/-- A word that matches a row of the opcode map is the word of an instruction of that row, row by row. -/
theorem encodesMnemonic_of_matches {op : Word} {r : OpcodeRow} (hr : r ∈ opcodeTable) (h : r.Matches op) :
    EncodesMnemonic op r.mnemonic := by
  revert h
  revert r
  simp only [opcodeTable, opcodeRows1, opcodeRows2, opcodeRows3, opcodeRows4, List.cons_append, List.nil_append,
    List.forall_mem_cons, OpcodeRow.Matches, List.not_mem_nil, false_implies, implies_true, and_true]
  exact ⟨fun h => ⟨.cls, h.symm.trans (mask_FFFF op), rfl⟩,
    fun h => ⟨.ret, h.symm.trans (mask_FFFF op), rfl⟩,
    fun h => ⟨.jp (nnnOf op), encodeNnn_of_matches h rfl, rfl⟩,
    fun h => ⟨.call (nnnOf op), encodeNnn_of_matches h rfl, rfl⟩,
    fun h => ⟨.seImm (xOf op) (nnOf op), encodeXnn_of_matches h rfl, rfl⟩,
    fun h => ⟨.sneImm (xOf op) (nnOf op), encodeXnn_of_matches h rfl, rfl⟩,
    fun h => ⟨.seReg (xOf op) (yOf op), encodeXy_of_matches h rfl rfl, rfl⟩,
    fun h => ⟨.ldImm (xOf op) (nnOf op), encodeXnn_of_matches h rfl, rfl⟩,
    fun h => ⟨.addImm (xOf op) (nnOf op), encodeXnn_of_matches h rfl, rfl⟩,
    fun h => ⟨.ldReg (xOf op) (yOf op), encodeXy_of_matches h rfl rfl, rfl⟩,
    fun h => ⟨.orReg (xOf op) (yOf op), encodeXy_of_matches h rfl rfl, rfl⟩,
    fun h => ⟨.andReg (xOf op) (yOf op), encodeXy_of_matches h rfl rfl, rfl⟩,
    fun h => ⟨.xorReg (xOf op) (yOf op), encodeXy_of_matches h rfl rfl, rfl⟩,
    fun h => ⟨.addReg (xOf op) (yOf op), encodeXy_of_matches h rfl rfl, rfl⟩,
    fun h => ⟨.subReg (xOf op) (yOf op), encodeXy_of_matches h rfl rfl, rfl⟩,
    fun h => ⟨.shr (xOf op) (yOf op), encodeXy_of_matches h rfl rfl, rfl⟩,
    fun h => ⟨.subnReg (xOf op) (yOf op), encodeXy_of_matches h rfl rfl, rfl⟩,
    fun h => ⟨.shl (xOf op) (yOf op), encodeXy_of_matches h rfl rfl, rfl⟩,
    fun h => ⟨.sneReg (xOf op) (yOf op), encodeXy_of_matches h rfl rfl, rfl⟩,
    fun h => ⟨.ldI (nnnOf op), encodeNnn_of_matches h rfl, rfl⟩,
    fun h => ⟨.jpV0 (nnnOf op), encodeNnn_of_matches h rfl, rfl⟩,
    fun h => ⟨.rnd (xOf op) (nnOf op), encodeXnn_of_matches h rfl, rfl⟩,
    fun h => ⟨.drw (xOf op) (yOf op) (nOf op), encodeXyn_of_matches h rfl, rfl⟩,
    fun h => ⟨.skp (xOf op), encodeX_of_matches h rfl rfl, rfl⟩,
    fun h => ⟨.sknp (xOf op), encodeX_of_matches h rfl rfl, rfl⟩,
    fun h => ⟨.ldVxDt (xOf op), encodeX_of_matches h rfl rfl, rfl⟩,
    fun h => ⟨.ldVxK (xOf op), encodeX_of_matches h rfl rfl, rfl⟩,
    fun h => ⟨.ldDtVx (xOf op), encodeX_of_matches h rfl rfl, rfl⟩,
    fun h => ⟨.ldStVx (xOf op), encodeX_of_matches h rfl rfl, rfl⟩,
    fun h => ⟨.addIVx (xOf op), encodeX_of_matches h rfl rfl, rfl⟩,
    fun h => ⟨.ldFVx (xOf op), encodeX_of_matches h rfl rfl, rfl⟩,
    fun h => ⟨.ldBVx (xOf op), encodeX_of_matches h rfl rfl, rfl⟩,
    fun h => ⟨.ldMemVx (xOf op), encodeX_of_matches h rfl rfl, rfl⟩,
    fun h => ⟨.ldVxMem (xOf op), encodeX_of_matches h rfl rfl, rfl⟩⟩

***

Task item
Copy exactly the lines running from the one that holds "fun h => ⟨.ldVxK" to the last line of the listing above. Include both of those lines.

Expected answer
    fun h => ⟨.ldVxK (xOf op), encodeX_of_matches h rfl rfl, rfl⟩,
    fun h => ⟨.ldDtVx (xOf op), encodeX_of_matches h rfl rfl, rfl⟩,
    fun h => ⟨.ldStVx (xOf op), encodeX_of_matches h rfl rfl, rfl⟩,
    fun h => ⟨.addIVx (xOf op), encodeX_of_matches h rfl rfl, rfl⟩,
    fun h => ⟨.ldFVx (xOf op), encodeX_of_matches h rfl rfl, rfl⟩,
    fun h => ⟨.ldBVx (xOf op), encodeX_of_matches h rfl rfl, rfl⟩,
    fun h => ⟨.ldMemVx (xOf op), encodeX_of_matches h rfl rfl, rfl⟩,
    fun h => ⟨.ldVxMem (xOf op), encodeX_of_matches h rfl rfl, rfl⟩⟩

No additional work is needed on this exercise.